Шарки выглядел озадаченным.
– Это что сейчас происходит? – спросил Дежнев. – Что это сейчас за акт? Пророчество? Скажи что-нибудь и нам. Только скажи хорошее.
– Серега! – негромко воскликнул его приятель.
– Новые люди нетерпеливы, – повернул ворон голову. – Но ваше время еще не пришло. Вы лишь пишите первые слова в истории Восточного и Дальнего Пределов, – ворон дернул крыльями и одним прыжком перескочил на зубец стены.
Биорк смотрел на него, стоя между торжественно застывшими гномами Эриферном и Грисамом.
– А тебе я все-таки скажу, хоть ты и не спрашивал, – известила птица капитана, – не загоняй Биорка Ассандра в дальний угол. Иначе он вырвется оттуда сильнее, чем был. И в самый неподходящий момент. Помни, что он – это тоже ты, и будь одним человеком. Когда научишься этому и найдешь свой меч – может быть, станешь счастливым.
– Между прочим, ты ошибаешься, – возмутился Ассандр. – Давно я научился быть счастливым – бескрайним морем, что…
– Прощай, Биорк-мореход! – ворон захлопал крылами и тяжело взмыл в вечернее небо.
Все стояли и провожали птицу взглядами, пока она не превратилась в точку и не скрылась из вида. Ассандр опустил глаза. Дежнев сложил руки на груди и ждал пояснений Биорка.
– Значит, это была вещая птица? – Ганин в этот раз опередил своего товарища.
Биорк растерянно перекладывал стило, которым до появления вестника вычерчивал на карте контуры крепости, из руки в руку. Слова Шептуна требовали осмысления. Нельзя было отмахнуться от напоминания о его двойнике – тени… а тут еще к чему-то добавился и меч Биорков.

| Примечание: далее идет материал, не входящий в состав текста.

-- ==== Sys2Proof/Machine/Sync.lean ====
section
/-! DEFINITION. Bindings, fences and phasers: MAJ 0x1D and 0x1E (R77-R86, R96, R213-R230). -/

namespace Sys2Proof.Machine

open State

/-! ### Bindings (R213-R216) -/

/-- The registers of a `bind` or `bindx` as an entry's fields (R213): BASE, SIZE, COUNT, OBJ, STRIDE and the KIND word. -/
structure BindRegs where
  base : Nat
  size : Nat
  count : Nat
  obj : Nat
  stride : Nat
  kind : Nat
  deriving DecidableEq, Repr

/-- An entry's target for its region: L, D or G (R66). -/
def regionTgt (die a : Nat) : Option Tgt :=
  match parseTag die a with
  | some (.inS _) => none
  | t => t

/-- An entry's target for its sync word: D or G (R66). -/
def wordTgt (die a : Nat) : Option Tgt :=
  match parseTag die a with
  | some (.inS _) | some (.inL _) => none
  | t => t

/-- Whether an entry is malformed (R79, R214). -/
def bindMalformed (s : State) (ln : Lane) (b : BindRegs) : Bool :=
  let kind := b.kind % 4
  let top := fun (t : Option Tgt) => match t with
    | some (.inG v) => decide (2 ^ 56 < v + b.count * b.size)
    | some t => decide (2 ^ 32 < t.off + b.count * b.size)
    | none => true
  let ws := if kind == 1 then 4 else 8
  b.kind / 4 != 0 || b.count / 2 ^ 24 != 0 || kind == 3 || top (regionTgt ln.r.core.die b.base) ||
    (kind == 0 && (s.phaserOf ln b.obj).isNone) ||
    (kind != 0 && (b.obj % ws != 0 || (1 < b.count && (b.stride == 0 || b.stride % ws != 0))))

/-- A request of a thread sent to a home, and the step there. -/
def ask (s : State) (r : ThreadRef) (kind : ReqKind) (ev : Nat → Instr) : State × Nat :=
  let (id, s) := s.fresh
  (({ s with reqs := s.reqs ++ [{ id := id, t := r, kind := kind }] } : State).post (ev id), id)

/-- One lane that waits for a home's answer: it asks when it is fresh, waits while its request is outstanding, and ends
with the answer. -/
def askLane (why : Stall) (ev : Nat → Instr) (first : State → LaneIn → State × Except Stop (Option ReqKind))
    (last : State → LaneIn → Nat → State × LaneRes) : LaneFn := fun s i =>
  match i.ln.t.pend with
  | .answer v => last s i v
  | .request _ => (s, .wait i.ln.t why)
  | _ =>
    match first s i with
    | (s, .error w) => (s, .stop w)
    | (s, .ok none) => (s, .ok i.ln.t)
    | (s, .ok (some kind)) =>
      let (s, id) := ask s i.ln.r kind ev
      (s, .wait { i.ln.t with pend := .request id } why)

/-- The end of a binding instruction: 0 is success, otherwise BIND_CONFLICT with the detail (R216). -/
def bindEnd (s : State) (i : LaneIn) (v : Nat) : State × LaneRes :=
  if v == 0 then (s, .ok i.ln.t) else (s, .stop (.trap .bind v 0))

/-- The checks of a `bind` or `bindx` and its request (R66, R214). A malformed entry goes to the home as KIND 3. -/
def bindFirst (s : State) (i : LaneIn) (b : BindRegs) : State × Except Stop (Option ReqKind) :=
  let die := i.ln.r.core.die
  let kind := b.kind % 4
  let word := kind == 1 || kind == 2
  let ws := if kind == 1 then 4 else 8
  match regionTgt die b.base with
  | none => (s, .error (.trap .kind 0 b.base))
  | some t =>
    let w := wordTgt die b.obj
    if word && w.isNone then (s, .error (.trap .kind 0 b.obj))
    else if b.size == 0 || b.count == 0 then (s, .ok none)
    else if !s.spanOk i.ln t (b.size * b.count) then (s, .error (.trap .bound 0 b.base))
    else
      let wt := w.getD (.inG 0)
      if word && !s.spanOk i.ln wt ((b.count - 1) * b.stride + ws) then (s, .error (.trap .bound 0 b.obj))
      else
        let (id, s) := s.fresh
        let bad := bindMalformed s i.ln b
        (s, .ok (some (.bind { id := id, kind := if bad then 3 else kind, stride := if kind == 0 then 0 else b.stride, obj := b.obj, count := b.count,
                               size := b.size, base := b.base, launch := false, where_ := i.ln.r, at_ := bindLoc i.ln t,
                               word := if word then bindLoc i.ln wt else none,
                               ph := if kind == 0 then (s.phaserOf i.ln b.obj).map Phaser.key else none })))

/-- `bind` (R213). -/
def execBind (e : Bool) (a : BitVec 4) (b : BitVec 5) : Meaning :=
  execLanes e { a := 4 * a.toNat, an := 4, b := 2 * b.toNat, bn := 2 }
    (askLane .binding .bindHomeOrder
      (fun s i =>
        let t := i.ln.t
        bindFirst s i { base := t.pair i.a, size := t.reg (i.a + 2), count := 1, obj := t.pair i.b, stride := 0, kind := t.reg (i.a + 3) })
      bindEnd)

/-- `bindx` (R213). -/
def execBindx (e : Bool) (a b : BitVec 4) : Meaning :=
  execLanes e { a := 4 * a.toNat, an := 4, b := 4 * b.toNat, bn := 4 }
    (askLane .binding .bindHomeOrder
      (fun s i =>
        let t := i.ln.t
        bindFirst s i { base := t.pair i.a, size := t.reg (i.a + 2), count := t.reg (i.a + 3), obj := t.pair i.b, stride := t.reg (i.b + 2),
                        kind := t.reg (i.b + 3) })
      bindEnd)

/-- `unbind` (R215). -/
def execUnbind (e : Bool) (a : BitVec 5) : Meaning :=
  execLanes e { a := 2 * a.toNat, an := 2 }
    (askLane .binding .bindHomeOrder
      (fun s i =>
        let addr := i.ln.t.pair i.a
        match regionTgt i.ln.r.core.die addr with
        | none => (s, .error (.trap .kind 0 addr))
        | some t => (s, .ok ((bindLoc i.ln t).map fun l => .unbind addr l)))
      bindEnd)

/-- Whether an entry stands in the table as all its changes leave it (R81, R215). -/
def standing (s : State) (g : Grid) (e : BindEntry) : Bool :=
  if e.launch then
    let copies := match parseTag 4 e.base with
      | some (.inL _) => g.blocks
      | some (.inD 4 _) => 4 * g.lrec.npkg
      | some (.inD _ _) => g.lrec.npkg
      | _ => 1
    e.removed.length < copies
  else match e.at_ with
    | some b => (s.entryAt g none e b).isSome
    | none => false

/-- Whether a new entry's bytes meet those of an entry that stands (R81). -/
def conflicts (s : State) (g : Grid) (e : BindEntry) : Bool :=
  match e.at_ with
  | none => false
  | some l => g.binds.any fun o => match s.entryRange g none o l with
    | some (b, n) => overlap b n l (e.count * e.size)
    | none => false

– Судя по всему, этот источник считается авторитетным, – Андрей ждал от Ассандра ответа. – И я понял так, что вот эти замысловатые слова имели для тебя смысл.
– Он знает то, что знаю я один, и позабыть хотел бы навсегда… еще он мне загадку загадал… как можно разыскать фамильный меч, уплывший из родного дома… и почему же это будет важно для меня?
– Значит, еще и детерминизм, – сказал себе под нос Дежнев непонятное слово. – Этого нам, конечно, не доставало.
– Снова ты… – вскинулся Грисам.
– Предопределение. Судьба, – поспешил пояснить новый человек.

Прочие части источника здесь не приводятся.